Symantec researchers said the Gallmaker group has been operating since at least December 2018 with its most recent observed activity in June 2018, according to an Oct. 10 blog post.

The group’s activities appear to be highly targeted as all of its victims are related to government, military, or defense sectors and all of the embassies that have been targeted by the group all have the same home country.

Although researchers haven’t noted any obvious links between the threat group’s Eastern European and Middle Eastern targets, researchers said it’s unlikely the attacks are random or accidental.

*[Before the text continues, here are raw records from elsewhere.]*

-- ==== Sys2Proof/Machine/Memory.lean ====
section
/-!
DEFINITION. Memory.lean: the memory commands, page requests, refused granules and ATS invalidation (R335-R354). Translation
Completions are in Translate.lean.
-/

namespace Sys2Proof.Machine

/-! ### Memory commands (R350-R353) -/

/-- The first page of a prefetched range still without its permission and not given up. -/
def State.prefetchMiss (s : State) (f addr len : Nat) (wr : Bool) (given : List Nat) : Option Nat :=
  if (s.fn f).ats.enable then
    (hostPages addr len).find? fun p => ! given.contains p &&
      ! s.mem.atc.any fun e => e.serves f (s.fn f).gen p false && (! wr || e.serves f (s.fn f).gen p true)
  else none

/-- R351: each page is translated in turn, for write once it can be read; one that is denied for good is counted and passed over. -/
def effAtcPrefetch (addr len : Nat) (wr : Bool) (f id : Nat) (s : State) : State :=
  s.checked f id (ck (addr % 4096 ≠ 0 ∨ len % 4096 ≠ 0 ∨ len = 0 ∨ 2 ^ 30 < len) .range) fun s =>
    let given := match s.op? f id with | some o => o.aux | none => []
    match s.prefetchMiss f addr len wr given with
    | some pg => s.parkOp f id pg (wr && s.mem.atc.any fun e => e.serves f (s.fn f).gen pg false)
    | none => s.endOp f id .ok len given.length

def execAtcPrefetch (e : Entry) (addr len : Nat) (wr faultOk : Bool) (s : State) : Host.Outcome State Fault Refusal :=
  .next (s.startEntry e 0x380 len1 (.atcPrefetch e addr len wr faultOk) (effAtcPrefetch addr len wr e.fn.idx))

/-- Page table entries of slice pages from an offset on, not yet under a selector. -/
def State.rekeyPages (s : State) (f first count ksel : Nat) : List Nat :=
  ((List.range count).map fun i => (s.part (partOf f)).cur.sbase + first / 2 ^ 21 + i).filter fun j => (s.pageEnt j).ksel ≠ ksel

/-- R352: the next page of a SLICE_REKEY is marked, and its record comes to the front; one already under KSEL is skipped; one that another
command has marked waits for that (DEDUCED, log 135). After the last page the command ends. -/
def State.rekeyNext (f op : Nat) (s : State) (_ : Unit) : State × Option Unit :=
  match s.mem.rekeys.find? fun r => r.fn = f ∧ r.op = op with
  | none => (match s.op? f op with | some o => s.endOp f op .ok o.need 0 | none => s, none)
  | some r =>
    if (s.pageEnt r.page).rk then (s, none)
    else if (s.pageEnt r.page).ksel = r.ksel then ({ s with mem := { s.mem with rekeys := s.mem.rekeys.erase r } }, some ())
    else ({ s with mem := { s.mem with pages := amod s.mem.pages r.page {} fun p => { p with rk := true },
                                       rekeys := r :: s.mem.rekeys.erase r } }, none)

def State.rekeyStart (s : State) (f op : Nat) : State := (loop (State.rekeyNext f op) (s.mem.rekeys.length + 1) s ()).1

/-- R352: the pages not yet under KSEL are re-encrypted in turn; each finishes by SLICE_REKEY_PAGE. -/
def effSliceRekey (first count ksel : Nat) (f id : Nat) (s : State) : State :=
  s.checked f id
    (ck (first % 2 ^ 21 ≠ 0 ∨ count = 0 ∨ s.sliceLen f < first + 2 ^ 21 * count) .range ++
     ck (isPf f = true ∨ ksel / 4 ≠ partOf f ∨ s.keyLive ksel = false) .prot ++
     ck ((s.rekeyPages f first count ksel).any (fun j => (s.pageEnt j).rk) = true) .state)
    fun s =>
      let l := s.rekeyPages f first count ksel
      if l = [] then s.endOp f id .ok 0 0
      else ({ s with mem := { s.mem with rekeys := s.mem.rekeys ++ l.map fun j => ⟨j, ksel, f, id⟩ } } : State).rekeyStart f id

def execSliceRekey (e : Entry) (first count ksel : Nat) (s : State) : Host.Outcome State Fault Refusal :=
  .next (s.startEntry e 0x381 len1 (.sliceRekey e first count ksel) (effSliceRekey first count ksel e.fn.idx))

/-- R352: the page under way has its last line under the new key: its entry takes KSEL, and the command goes on to its next page. The
record waits for journal space (R440), and the page with it. -/
def State.rekeyPage (s : State) (page : Nat) : State :=
  match s.mem.rekeys.find? fun r => r.page = page with
  | none => s
  | some r =>
    if s.jrnl.full ∨ (s.pageEnt page).rk = false then s else
      let s := { s with mem := { s.mem with rekeys := s.mem.rekeys.erase r,
                                            pages := amod s.mem.pages page {} fun p => { p with ksel := r.ksel, rk := false } } }
      let s := (s.jCommit (ownerOf r.fn) (jKey 9 (partOf r.fn) r.ksel .ok)).modOp r.fn r.op fun o => { o with need := o.need + 2 ^ 21 }
      let wait := s.mem.rekeys.filter fun x => x.page = page
      wait.foldl (fun s x => s.rekeyStart x.fn x.op) (s.rekeyStart r.fn r.op)

def execSliceRekeyPage (page : Nat) (s : State) : Host.Outcome State Fault Refusal := .next (s.rekeyPage page)

/-- R353: the record of SLICE_INFO. -/
def State.sliceRecord (s : State) (f : Nat) : List Byte :=
  let p := (s.part (partOf f)).cur
  let live := (List.range 4).foldl (fun n i => n + bit (s.keyLive (4 * partOf f + i)) * 2 ^ i) 0
  leBytes 4 p.spages ++ leBytes 4 (2 ^ 21) ++ leBytes 1 live ++ leBytes 55 0 ++ (List.range p.spages).map fun i =>
    let e := s.pageEnt (p.sbase + i)
    BitVec.ofNat 8 (e.ksel + bit e.host * 64 + 128 * bit e.rk)

def effSliceInfo (addr : Nat) (f id : Nat) (s : State) : State :=
  if isPf f then s.writeRecord f id addr (leBytes 4 0 ++ leBytes 4 (2 ^ 21) ++ leBytes 56 0) 0
  else s.writeRecord f id addr (s.sliceRecord f) 0

def execSliceInfo (e : Entry) (addr : Nat) (s : State) : Host.Outcome State Fault Refusal :=
  .next (s.startEntry e 0x382 len1 (.sliceInfo e addr) (effSliceInfo addr e.fn.idx))

/-! ### Page requests (R340) -/

def State.modAts (s : State) (f : Nat) (g : Ats → Ats) : State := s.modFn f fun x => { x with ats := g x.ats }

/-- Requests of a function's groups that are outstanding. -/
def Ats.outstanding (a : Ats) : Nat := a.groups.foldl (fun n g => n + g.reqs.length) 0

/-- Send closed batches, oldest first, as far as the host's allocation and the 512 indices allow. -/
def State.sendOne (f : Nat) (s : State) (_ : Unit) : State × Option Unit :=
  let a := (s.fn f).ats
  match a.closed with
  | [] => (s, none)
  | (v, b) :: t =>
    let i := firstGap (ascending (a.groups.map (·.index))) 0
    if a.alloc < a.outstanding + b.length ∨ 512 ≤ i then (s, none) else
      let s := s.modAts f fun a => { a with closed := t, groups := a.groups ++ [⟨i, (s.fn f).gen, b, s.now, priTmo v⟩] }
      let s := { s with mem := { s.mem with batches := satAdd 0xFFFF s.mem.batches 1 } }
      (s.emit (.pageGroup f i b), some ())

/-- All of them that may go. -/
def sendGo (fuel : Nat) (s : State) (f : Nat) : State := (loop (State.sendOne f) fuel s ()).1

/-- The open batch closes. -/
def State.closeBatch (s : State) (f : Nat) : State :=
  let s := s.modAts f fun a => if a.batch = [] then a else { a with closed := a.closed ++ [(a.batchCfg, a.batch)], batch := [] }
  sendGo ((s.fn f).ats.closed.length) s f

/-- A page request joins one already made under the present generation, or the open batch. -/
def State.askPage (s : State) (f page : Nat) (wr : Bool) : State :=
  let a := (s.fn f).ats
  let made := a.batch.contains (page, wr) || a.closed.any (fun b => b.2.contains (page, wr)) || a.groups.any fun g => g.gen = (s.fn f).gen && g.reqs.contains (page, wr)
  if made then s else
    let s := s.modAts f fun a => { a with batchAt := if a.batch = [] then s.now else a.batchAt, batchCfg := s.priCfg f, batch := a.batch ++ [(page, wr)] }
    if priBatch (s.fn f).ats.batchCfg ≤ (s.fn f).ats.batch.length then s.closeBatch f else s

Rather than use malware, the group uses publicly available hacking tools and takes a number of steps to gain access to a victim’s device while simultaneously covering their tracks.

To gain a foothold, the group delivers a malicious Office lure document, most likely via phishing email, which use titles with government, military, and diplomatic themes, and the file names are written in English or Cyrillic languages.

These documents then attempt to exploit the Microsoft Office Dynamic Data Exchange (DDE) protocol in order to gain access to victim machines by asking the victim’s to “Enable Content” which if done, would allow attackers to use the DDE protocol to remotely execute commands in memory on the victim’s system.

Threat actors look to avoid detection by running solely in memory to avoid leaving artifacts on disks and their use of LotL tactics and publicly available tools make the group’s activities more elusive.

“Gallmaker is using three primary IP addresses for its C&C infrastructure to communicate with infected devices,” researchers said in the post. “There is also evidence that it is deleting some of its tools from victim machines once it is finished, to hide traces of its activity.”

Researchers said the group’s activity strongly suggest that it part of a cyberespionage campaign being carried out by a state-sponsored group.